Salmon’s sculpture, a standout in the show, is scaled one to three (1:3) in proportion to the man’s face. Its sheer presence is enough to leave you in awe. The viewer doesn’t know whether to be fearful or amazed by its life-like detail.
Realism was a dominating feature in the show with photorealism artworks from Bruce Evans, Charles Hartley and Richard Heisler. A personal favorite was Hartley’s tryptic painting, Glowing Water.
With the flashing lights in Perceptual mirror circle, Perceptual mirror A and Perceptual mirror B, Hong combines science and the aesthetic in an innovative art form. Using solar LCD units in Plexiglass, Hong ingeniously showcases some of our modern-day technology in action. The movement of the lights is mesmerizing, leaving you perplexed with how the contraption works.
Hong also is exhibiting String_hands_0326, a print on elastic strings in a steel plate. This illusionary artwork contains space that separates each individual string, but, once perceived as a whole, its printed image depicts the beautiful entanglement of human hands connected as one.
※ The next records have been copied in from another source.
/-! ## Valve Ring -/

/-- A ring cycle starts in FORWARD after a cycle that has come back whole in the F direction (R80, R81,
R88). The close makes both runs 0, takes the scan time, gives a position heard in FORWARD membership F,
adds a miss to every ENROLLED station not heard and makes it FAULTY at the station timeout (R96, R99,
R100). Then the number steps by 1, the send time is kept, and one F-marked frame is sent with the
first four items still pending and at most eight entries (R81, R82). The next start is one ring interval
after this one is taken (the model's choice, log entry 27). -/
def Obligations.RingCycleStartSendsAFrame : Prop :=
  ∀ (s : State) (n i : Time) (c : RingCycle), s.rgm.link = .forward → s.rgm.cycle = some c →
    c.probe = false → c.returnedF = true → s.rgm.cycleAt = some i → passed n i = true →
    ∃ t entries, exec (.ringCycleStart n) s = .next t ∧ entries.length ≤ 8 ∧
      t.rgm.link = .forward ∧ t.rgm.cycleNumber = s.rgm.cycleNumber + 1#16 ∧
      t.rgm.sendBefore = s.rgm.sendLatest ∧ t.rgm.sendLatest = some n ∧
      t.rgm.cycleAt = some (addTb n s.tbs.ring.ringInterval) ∧
      t.rgm.cycle = some {
        probe := false, pattern := .forward
        frames := [⟨.f, s.rgm.cycleNumber + 1#16, n,
          (t.rgm.items.take 4).map fun x => (x.pos, x.kind), entries⟩]
        returnedF := false, returnedR := false, overrun := false, lastReturn := none
        heardF := fill 24 false, heardR := fill 24 false } ∧
      (∀ x ∈ t.rgm.items, x ∈ s.rgm.items) ∧
      t.rgm.failRun = 0 ∧ t.rgm.overrunRun = 0 ∧ t.rgm.probeCount = s.rgm.probeCount ∧
      (∀ a b, c.lastReturn = some a → s.rgm.sendLatest = some b →
        t.rgm.scanCurrent = (a - b).toNat ∧ t.rgm.scanMax = max s.rgm.scanMax (a - b).toNat ∧
        t.rgm.scanMin = if s.rgm.scanMin = 0 then (a - b).toNat
          else min s.rgm.scanMin (a - b).toNat) ∧
      (∀ p : RingPos, c.pattern = .forward → c.heardF[p] = true →
        t.rgm.stations[p].member = some .f) ∧
      (∀ p : RingPos, s.rgm.stations[p].state = .enrolled →
        let misses := min 15 (s.rgm.stations[p].miss + 1)
        (c.heardF[p] = true ∨ c.heardR[p] = true →
          t.rgm.stations[p].state = .enrolled ∧
          t.rgm.stations[p].miss = s.rgm.stations[p].miss) ∧
        (c.heardF[p] = false → c.heardR[p] = false →
          (misses < s.tbs.ring.stationTimeout →
            t.rgm.stations[p].state = .enrolled ∧ t.rgm.stations[p].miss = misses) ∧
          (s.tbs.ring.stationTimeout ≤ misses →
            t.rgm.stations[p].state = .faulty ∧ t.rgm.stations[p].miss = misses ∧
            t.rgm.stations[p].inhibit = s.tbs.ring.inhibitInterval ∧
            t.hasFlag .stationFault = true))) ∧
      t.rgm.receiveErrors = s.rgm.receiveErrors ∧ t.rgm.loopSwitches = s.rgm.loopSwitches ∧
      t.pru = s.pru ∧ t.exm = s.exm ∧ t.lvm = s.lvm ∧ t.tbs = s.tbs ∧ t.pending = s.pending ∧
      t.olp = { s.olp with sticky := t.olp.sticky }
Gross’ whimsical larger-than-life paint tubes and brushes feature blockbuster artists such as Dali, Picasso and Warhol right on the tubes. These would fit well in any painter’s studio as they already come with paint splattered on them.
A fan favorite of the exhibit was Korean artist Kim’s Donut think too much be happy or, as I like to call it, The Homer Simpson Doughnut Hall of Fame. This glimmering display of 151 hand-crafted ceramic doughnuts amazed viewers at July’s First Friday art walk. You could see individuals pointing to their favorite doughnut as each one had its own unique quality. No thought is needed to be happy about a spectacle like this. Even though not actually edible, the food was still inspiring.
Other artists in the exhibit are Alan Coulson, who displayed an oil painting of a beautiful women called Janis; Ernie Viverias, who had a stunning piece displayed right as you walk in called Dahlias in light, and Jeremy Penn, who display three mirrors with text embedded in them: Halo, Vice and my favorite, Desire.
IF YOU GO: The gallery, located on 186 State St., Binghamton, is open 6 to 9 p.m. on First Fridays, from noon to 4 p.m. on Saturdays and by appointment (call 607-624-3406).